[Items from a data source]
theorem State.doeStatus_changes {pl : List Part} {code status : Nat} (hk : Changes pl s0 s) (hL : Part.Sub [.doe] pl := by first | assumption | exact Part.Sub.via (by assumption) (by decide +kernel)) : Changes pl s0 (State.doeStatus s code status) := by
  unfold State.doeStatus
  repeat' (first
    | with_reducible exact hL
    | with_reducible exact Part.Sub.via hL (by decide)
    | ((try lift_lets); intro (x : State); refine Changes.via (l := pl) (s := s0) (x := x) ?_ (fun hx => ?_); rotate_left; clear_value x; rotate_left; unfold x)
    | ((try lift_lets); intro x; clear_value x)
    | with_reducible assumption
    | with_reducible apply State.doeAnswer_changes
    | split
    | (dsimp only))

theorem execDoeDiscovery_changes {index : Nat} {pl : List Part} (hL : Part.Sub [.doe] pl := by first | assumption | exact Part.Sub.via (by assumption) (by decide +kernel)) : ChangesOut pl s (execDoeDiscovery index s) := by
  unfold execDoeDiscovery
  have hk : Changes pl s s := Changes.refl pl s
  repeat' (first
    | with_reducible exact hL
    | with_reducible exact Part.Sub.via hL (by decide)
    | with_reducible apply ChangesOut.next
    | ((try lift_lets); intro (x : State); refine Changes.via (l := pl) (s := s) (x := x) ?_ (fun hx => ?_); rotate_left; clear_value x; rotate_left; unfold x)
    | ((try lift_lets); intro x; clear_value x)
    | with_reducible assumption
    | with_reducible apply State.doeAnswer_changes
    | split
    | (dsimp only))

theorem execDoeAbort_changes  {pl : List Part} (hL : Part.Sub [.doe] pl := by first | assumption | exact Part.Sub.via (by assumption) (by decide +kernel)) : ChangesOut pl s (execDoeAbort s) := by
  unfold execDoeAbort
  have hk : Changes pl s s := Changes.refl pl s
  repeat' (first
    | with_reducible exact hL
    | with_reducible exact Part.Sub.via hL (by decide)
    | with_reducible apply ChangesOut.next
    | ((try lift_lets); intro (x : State); refine Changes.via (l := pl) (s := s) (x := x) ?_ (fun hx => ?_); rotate_left; clear_value x; rotate_left; unfold x)
    | ((try lift_lets); intro x; clear_value x)
    | with_reducible assumption
    | (with_reducible apply Changes.upd_doe; first | with_reducible assumption | split)
    | split
    | (dsimp only))

theorem execGetReport_changes {request : List Byte} {busy : Bool} {pl : List Part} (hL : Part.Sub [.page .SEC, .doe] pl := by first | assumption | exact Part.Sub.via (by assumption) (by decide +kernel)) : ChangesOut pl s (execGetReport request busy s) := by
  unfold execGetReport
  have hk : Changes pl s s := Changes.refl pl s
  repeat' (first
    | with_reducible exact hL
    | with_reducible exact Part.Sub.via hL (by decide)
    | with_reducible apply ChangesOut.next
    | ((try lift_lets); intro (x : State); refine Changes.via (l := pl) (s := s) (x := x) ?_ (fun hx => ?_); rotate_left; clear_value x; rotate_left; unfold x)
    | ((try lift_lets); intro x; clear_value x)
    | with_reducible assumption
    | with_reducible apply State.doeStatus_changes
    | with_reducible apply State.doeAnswer_changes
    | with_reducible apply State.count_changes
    | exact hL _ (Part.mem_elem (by rfl))
    | (refine hL _ (Part.mem_elem ?_); (repeat' split) <;> rfl)
    | split
    | (dsimp only))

§ Description of the task:
Output every line above so that it reads exactly as before.

§ Solution to this exercise:
theorem State.doeStatus_changes {pl : List Part} {code status : Nat} (hk : Changes pl s0 s) (hL : Part.Sub [.doe] pl := by first | assumption | exact Part.Sub.via (by assumption) (by decide +kernel)) : Changes pl s0 (State.doeStatus s code status) := by
  unfold State.doeStatus
  repeat' (first
    | with_reducible exact hL
    | with_reducible exact Part.Sub.via hL (by decide)
    | ((try lift_lets); intro (x : State); refine Changes.via (l := pl) (s := s0) (x := x) ?_ (fun hx => ?_); rotate_left; clear_value x; rotate_left; unfold x)
    | ((try lift_lets); intro x; clear_value x)
    | with_reducible assumption
    | with_reducible apply State.doeAnswer_changes
    | split
    | (dsimp only))

theorem execDoeDiscovery_changes {index : Nat} {pl : List Part} (hL : Part.Sub [.doe] pl := by first | assumption | exact Part.Sub.via (by assumption) (by decide +kernel)) : ChangesOut pl s (execDoeDiscovery index s) := by
  unfold execDoeDiscovery
  have hk : Changes pl s s := Changes.refl pl s
  repeat' (first
    | with_reducible exact hL
    | with_reducible exact Part.Sub.via hL (by decide)
    | with_reducible apply ChangesOut.next
    | ((try lift_lets); intro (x : State); refine Changes.via (l := pl) (s := s) (x := x) ?_ (fun hx => ?_); rotate_left; clear_value x; rotate_left; unfold x)
    | ((try lift_lets); intro x; clear_value x)
    | with_reducible assumption
    | with_reducible apply State.doeAnswer_changes
    | split
    | (dsimp only))

theorem execDoeAbort_changes  {pl : List Part} (hL : Part.Sub [.doe] pl := by first | assumption | exact Part.Sub.via (by assumption) (by decide +kernel)) : ChangesOut pl s (execDoeAbort s) := by
  unfold execDoeAbort
  have hk : Changes pl s s := Changes.refl pl s
  repeat' (first
    | with_reducible exact hL
    | with_reducible exact Part.Sub.via hL (by decide)
    | with_reducible apply ChangesOut.next
    | ((try lift_lets); intro (x : State); refine Changes.via (l := pl) (s := s) (x := x) ?_ (fun hx => ?_); rotate_left; clear_value x; rotate_left; unfold x)
    | ((try lift_lets); intro x; clear_value x)
    | with_reducible assumption
    | (with_reducible apply Changes.upd_doe; first | with_reducible assumption | split)
    | split
    | (dsimp only))

theorem execGetReport_changes {request : List Byte} {busy : Bool} {pl : List Part} (hL : Part.Sub [.page .SEC, .doe] pl := by first | assumption | exact Part.Sub.via (by assumption) (by decide +kernel)) : ChangesOut pl s (execGetReport request busy s) := by
  unfold execGetReport
  have hk : Changes pl s s := Changes.refl pl s
  repeat' (first
    | with_reducible exact hL
    | with_reducible exact Part.Sub.via hL (by decide)
    | with_reducible apply ChangesOut.next
    | ((try lift_lets); intro (x : State); refine Changes.via (l := pl) (s := s) (x := x) ?_ (fun hx => ?_); rotate_left; clear_value x; rotate_left; unfold x)
    | ((try lift_lets); intro x; clear_value x)
    | with_reducible assumption
    | with_reducible apply State.doeStatus_changes
    | with_reducible apply State.doeAnswer_changes
    | with_reducible apply State.count_changes
    | exact hL _ (Part.mem_elem (by rfl))
    | (refine hL _ (Part.mem_elem ?_); (repeat' split) <;> rfl)
    | split
    | (dsimp only))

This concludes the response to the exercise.